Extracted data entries
====================
/-- The zero code to the pad channels of the last group of a pixel, from the block that holds channel C - 1 on: `part` of its channels
are written already (R246). An S4 element that shares its byte with a channel nobody writes keeps that channel's code. -/
def State.writePads (s : State) (x : Ctx) (i : Img) (p part : Nat) : E State := do
  let f := i.r.ef
  let real := i.c - (i.groups - 1) * i.cb
  let from_ := if real ≤ part then roundUp real i.r.blk else real
  if i.cb ≤ from_ then return s
  let at_ := (x.p.planeLoc x.binds i.r false).plus (p * i.cb * f.bits / 8)
  let odd := f == .s4 && from_ % 2 == 1
  let s ← (if odd then do
      let v ← s.rdNat (at_.plus (from_ / 2)) 1
      v.1.wr (at_.plus (from_ / 2)) (leBytes 1 (v.2 % 16))
    else .ok s)
  let from2 := if odd then from_ + 1 else from_
  let s ← s.wr (at_.plus (from2 * f.bits / 8)) (pack f (List.replicate (i.cb - from2) 0))
  if f.scaled then
    let b0 := roundUp real i.r.blk / i.r.blk
    s.wr ((x.p.planeLoc x.binds i.r true).plus ((p * (i.cb / i.r.blk) + b0) * f.scaleBytes))
      ((List.replicate (i.cb / i.r.blk - b0) f.oneScale).flatMap fun k => leBytes f.scaleBytes k)
  else return s

/-- Write channels `ch` to `ch + n - 1` of one pixel of an image, and the zero code to the pad channels of the last group where some
channel of it is written (R246, R256). -/
def State.writeChans (s : State) (x : Ctx) (i : Img) (b y px ch : Nat) (v : RowVals) : E State := do
  let f := i.r.ef
  let n := v.elems.length
  let starts := (List.range ((n + i.cb - 1) / i.cb)).map (· * i.cb)
  foldE (fun (s : State) o => do
    let g := (ch + o) / i.cb
    let part := (v.elems.drop o).take i.cb
    let es := part ++ List.replicate (roundUp part.length i.r.blk - part.length) 0
    let p := i.pix b g y px
    let s ← s.wr ((x.p.planeLoc x.binds i.r false).plus (p * i.cb * f.bits / 8)) (pack f es)
    let s ← (if f.scaled then
        let sc := (v.scales.drop (o / i.r.blk)).take ((part.length + i.r.blk - 1) / i.r.blk)
        s.wr ((x.p.planeLoc x.binds i.r true).plus (p * (i.cb / i.r.blk) * f.scaleBytes)) (sc.flatMap fun k => leBytes f.scaleBytes k)
      else .ok s)
    if g + 1 = i.groups then s.writePads x i p part.length else return s) s starts

/-! ## Rotary positions and the cache pages (R220, R221, R227, R228) -/

/-- The frequencies of an attention entry (R215). -/
def State.freqs (s : State) (x : Ctx) (a : AttE) : E (State × List Nat) := do
  let n := a.pf + a.pr + a.pc
  match x.region a.freq.index with
  | none => return (s, [])
  | some r =>
    let v ← s.rd (x.p.planeLoc x.binds r false) (8 * n)
    return (v.1, (List.range n).map fun i => leNat ((v.2.drop (8 * i)).take 8))

/-- The angle of pair `i` at a position, in 2^-24 turns (R220); none where the pair is not rotated. -/
def AttE.angle (a : AttE) (sc : Scene) (fs : List Nat) (pos i : Nat) : Option Nat :=
  if a.pf + a.pr + a.pc ≤ i then none
  else
    let ax := if i < a.pf then pos / sc.f else if i < a.pf + a.pr then pos % sc.f / sc.cols else pos % sc.cols
    some (ax * fs.getD i 0 % 2 ^ 64 / 2 ^ 40)

/-- One pair rotated (R221). -/
def rotatePair (t : Option Nat) (x0 x1 : Val) : Val × Val :=
  match t with
  | none => (x0, x1)
  | some t =>
    let cs := cosSinTurn t
    (r32 ((x0.mul cs.1).sub (x1.mul cs.2)), r32 ((x0.mul cs.2).add (x1.mul cs.1)))

/-- The dimensions from `d0` of one head at a position, rotated; `d0` and the length are even. -/
def AttE.rotate (a : AttE) (sc : Scene) (fs : List Nat) (pos : Nat) : Nat → List Val → List Val
  | d0, x0 :: x1 :: xs =>
    let r := rotatePair (a.angle sc fs pos (d0 / 2)) x0 x1
    r.1 :: r.2 :: a.rotate sc fs pos (d0 + 2) xs
  | _, xs => xs

/-- The conversion of cached keys and values (R227). -/
def AttE.cvt (a : AttE) : Cvt := { fmt := a.ef, sat := true, ceil := false, block := if a.block = 1 then 16 else 32, rnd := 1 }

/-- The page a stream's pending map gives a position of a layer. -/
def StepStream.pageAt (x : StepStream) (layer pos : Nat) : Option Nat :=
  (x.pend.find? fun p => p.layer == layer && p.j == pos / 64).map (·.page)

/-- Append part of one key row: columns `c0` on of stream `x` at `pos`, in runs of one scale block. -/
def State.appendKeys (s : State) (a : AttE) (layer : Nat) (sc : Scene) (fs : List Nat) (x : StepStream) (pos c0 : Nat)
    (vs : List Val) : E State :=
  match x.pageAt layer pos with
  | none => .ok s
  | some pg =>
    let at_ := s.pool.pageLoc pg
    let u := if a.ef.scaled then a.blk else 32
    foldE (fun (s : State) o => do
      let part := (vs.drop o).take u
      let h := (c0 + o) / a.dh
      let d := (c0 + o) % a.dh
      let k := convRow a.cvt (a.rotate sc fs pos d part) (allRne part)
      let off := a.keyOff h (pos % 64) d
      let s ← s.wr (.dva (at_.1 + off.1)) (pack a.ef k.1)
      if a.ef.scaled then s.wr (.dva (at_.2 + off.2)) (k.2.1.flatMap fun c => leBytes 1 c) else return s)
      s ((List.range ((vs.length + u - 1) / u)).map (· * u))

/-- Append one run of positions of one value column: `vs` its values from position `pos` on, all in one scale block. -/
def State.appendValues (s : State) (a : AttE) (layer : Nat) (x : StepStream) (pos col : Nat) (vs : List Val) : E State :=
  match x.pageAt layer pos with
  | none => .ok s
  | some pg => do
    let at_ := s.pool.pageLoc pg
    let k := convRow a.cvt vs (allRne vs)
    let off := a.valOff (col / a.dh) (pos % 64) (col % a.dh)
    let s ← s.wr (.dva (at_.1 + off.1)) (pack a.ef k.1)
    if a.ef.scaled then s.wr (.dva (at_.2 + off.2)) (leBytes 1 (k.2.1.headD 0)) else return s

/-- Runs of block rows that lie in one scale block of one stream: first row, stream number, first position, count. -/
def runsOf (q u base n : Nat) : List (Nat × Nat × Nat × Nat) :=
  let starts := (List.range n).filter fun i => i == 0 || (base + i) % q % u == 0
  starts.map fun i =>
    let nx := ((starts.filter fun j => decide (i < j)).min?).getD n
    (i, (base + i) / q, (base + i) % q, nx - i)

/-- Release a block into cache pages (R227): rows from command row `row`, columns from `c0`; `vals` row by row. -/
def MmaCtx.append (c : MmaCtx) (s : State) (cmd : Cmd) (row c0 : Nat) (vals : List (List Val)) : E State :=
  match c.x.p.image.engine[c.i.d.index]?, s.scene c.r.scene with
  | some ws, some sc => do
    let a := (AttE.ofWords ws).under (bits c.x.p.flags 1 1 == 1)
    let q := max 1 (c.r.q cmd)
    let live (n : Nat) : Option StepStream := (c.r.nth n).filter fun x => x.status == 0
    if c.i.d.col0 = 0 then
      let fs ← s.freqs c.x a
      foldE (fun (s : State) e =>
        match live ((row + e.1) / q) with
        | none => .ok s
        | some x => s.appendKeys a c.i.d.index sc fs.2 x (x.p0 + (row + e.1) % q) c0 e.2) fs.1
        ((List.range vals.length).zip vals)
    else
      let u := if a.ef.scaled then a.blk else 1
      foldE (fun (s : State) r =>
        match live r.2.1 with
        | none => .ok s
        | some x =>
          let part := (vals.drop r.1).take r.2.2.2
          foldE (fun (s : State) j =>
            s.appendValues a c.i.d.index x (x.p0 + r.2.2.1) (c0 + j) (part.map fun v => v.getD j Val.zero)) s
            (List.range ((part.headD []).length))) s (runsOf q u row vals.length)
  | _, _ => .ok s

/-- Egress of one converted row to a region, a link or an image (R105 step 3, R154, R256, R589). -/
def MmaCtx.egressRow (c : MmaCtx) (s : State) (cmd : Cmd) (np p : Nat) (vs : List Val) : E State :=
  let c0 := np * 256
  let cv := cvtOf c.i.cvt
  match c.i.d.kind with
  | 1 =>
    match c.x.region c.i.d.index with
    | none => .ok s
    | some r => do
      let row := c.i.d.row0 + p
      let col := c.i.d.col0 + c0
      let k ← s.writeVals c.x r cv (c.modes s cmd vs.length fun j => c.place cmd row (col + j) r.rowElems) row col vs
      return k.1
  | 3 =>
    match c.x.p.image.conv[c.i.d.index]? with
    | none => .ok s
    | some ws =>
      let g := (ConvD.ofWords ws).geo c.r
      match c.x.region g.c.outReg with
      | none => .ok s
      | some r =>
        let img := g.output r
        let per := max 1 (g.oh * g.ow)
        let px := c.i.d.row0 + p
        let b := px / per
        let y := px % per / max 1 g.ow
        let xx := px % max 1 g.ow
        let ch := c.i.d.col0 + c0
        let keep := vs.take (g.c.cout - ch)
        let el (j : Nat) : Nat := ((b * g.c.cout + ch + j) * g.oh + y) * g.ow + xx
        let k := convRow cv keep (c.modes s cmd keep.length fun j => (0xFFFF, 0, el j))
        s.writeChans c.x img b y xx ch { elems := k.1, scales := k.2.1 }
  | kd =>
    if 4 ≤ kd then
      let k := convRow cv vs (c.modes s cmd vs.length fun j => (0xFFFF, 0, p * c.g.n + c0 + j))
      .ok (s.updLast (linkKey c.t (kd - 4)) fun t => { t with rows := t.rows ++ [{ elems := k.1, scales := k.2.1 }] })
    else .ok s

/-- Release of output block (np, g, b) (R105): ADD_IN, conversion and egress of its rows in order. -/
def MmaCtx.release (c : MmaCtx) (s : State) (cmd : Cmd) (np g b : Nat) : E State := do
  let r0 := g * 1024 + b * 256
  let rows := List.range (min 256 (c.g.m - r0))
  if c.i.d.kind = 2 then
    let v ← foldE (fun (a : State × List (List Val)) i => do
      let v ← c.addIn a.1 np (r0 + i) (c.accRow a.1 np g b i)
      return (v.1, a.2 ++ [v.2])) (s, []) rows
    c.append v.1 cmd (c.i.d.row0 + r0) (np * 256) v.2
  else
    foldE (fun (s : State) i => do
      let v ← c.addIn s np (r0 + i) (c.accRow s np g b i)
      c.egressRow v.1 cmd np (r0 + i) v.2) s rows

end Sys2Proof.Machine
end

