/-- BOUND (R157, R248); the reserved bits of an entry are refused here (DESIGN CHOICE, log entry 89). -/
def LoadIn.bound (l : LoadIn) : Option Nat :=
  let p := l.im
  let rs := l.resv 4 [0xFFFF, 0xFFFF, wAll, wAll, wAll, wAll, wAll, 0]
  let rows (w : Nat) : Bool := match p.bound w with | some b => b.src == 4 | none => false
  (firstBad (fun i b =>
    rs.getD i false || b.src == 0 || decide (4 < b.src) || (b.src == 1 && decide (15 < b.word)) ||
    ((b.src == 2 || b.src == 3) && (match p.regions[b.region]? with
      | none => true
      | some r => (r.kind == 1 && b.src == 2) || b.offset % 4 != 0 || decide (r.elemBytes < b.offset + 4)))) p.bounds) <|>
  (firstBad (fun _ w => match TInstr.ofWords w with | some i => i.specs.any p.specBad | none => false) p.code) <|>
  (p.ownedBad fun t i => i.specs.any fun s => match p.bound s.1 with
    | some b => b.atIssue && (match p.regions[b.region]? with | some r => p.foreign t r | none => true)
    | none => false) <|>
  ((((p.entries.filter fun e => e.kind == 0).flatMap fun e => p.entryCode e).filter fun x => x.2.2.specs.any fun s => rows s.1).map
    (·.2.1)).min? <|>
  (firstBad (fun i w => (convSpecs w).any p.startSpecBad ||
    ((convSpecs w).any (fun s => rows s.1) && (p.runMask (headOf w).mask || p.runNames i))) p.conv) <|>
  firstBad (fun _ w => eKind w == 3 && ((cropSpecs w).any p.startSpecBad ||
    ((cropSpecs w).any (fun s => rows s.1) && p.runMask (headOf w).mask))) p.engine

/-- A region reference's place and extent are refused (R152). -/
def Region.extentBad (r : Region) (x : ORef) (rows elems : Nat) : Bool :=
  (if r.layout = 1 then x.row0 % max 1 r.rho != 0 || x.col0 % 256 != 0
   else x.col0 * r.ef.bits % 512 != 0 || x.col0 % r.blk != 0) ||
  decide (r.rows < x.row0 + rows) || decide (r.rowElems < x.col0 + elems)

/-- A reference is refused for its extent. -/
def Image.refExtent (p : Image) (x : ORef) (rows elems : Nat) : Bool :=
  match p.refRegion x with
  | none => false
  | some r => r.extentBad x rows elems

/-- An instruction's operands exceed their regions at planned maxima (R146, R152). -/
def Image.extentBad (p : Image) (i : TInstr) : Bool :=
  match i with
  | .mma x =>
    let m := p.plannedOf x.m
    let n := p.plannedOf x.n
    let k := p.plannedOf x.k
    p.refExtent x.a n k || (!x.conv && p.refExtent x.b m k) || p.refExtent x.bias 1 n || p.refExtent x.add m n || p.refExtent x.d m n
  | .fwd x => p.refExtent x.s (p.plannedOf x.m) (p.plannedOf x.e) || p.refExtent x.d (p.plannedOf x.m) (p.plannedOf x.e)
  | .stage x => p.refExtent x.s (p.plannedOf x.m) (p.plannedOf x.e) || p.refExtent x.d (p.plannedOf x.m) (p.plannedOf x.e)
  | _ => false

/-- A descriptor's geometry at planned maxima: images, input and output extents. -/
structure Plan where
  d : ConvD
  n : Nat
  h : Nat
  w : Nat
  oh : Nat
  ow : Nat
deriving DecidableEq, Repr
====================
TASK TO COMPLETE: The expected answer is a copy of each line in the records that holds the word "zero".

EXERCISE RESPONSE:
/-- The zero code to the pad channels of the last group of a pixel, from the block that holds channel C - 1 on: `part` of its channels
/-- Write channels `ch` to `ch + n - 1` of one pixel of an image, and the zero code to the pad channels of the last group where some
            s.appendValues a c.i.d.index x (x.p0 + r.2.2.1) (c0 + j) (part.map fun v => v.getD j Val.zero)) s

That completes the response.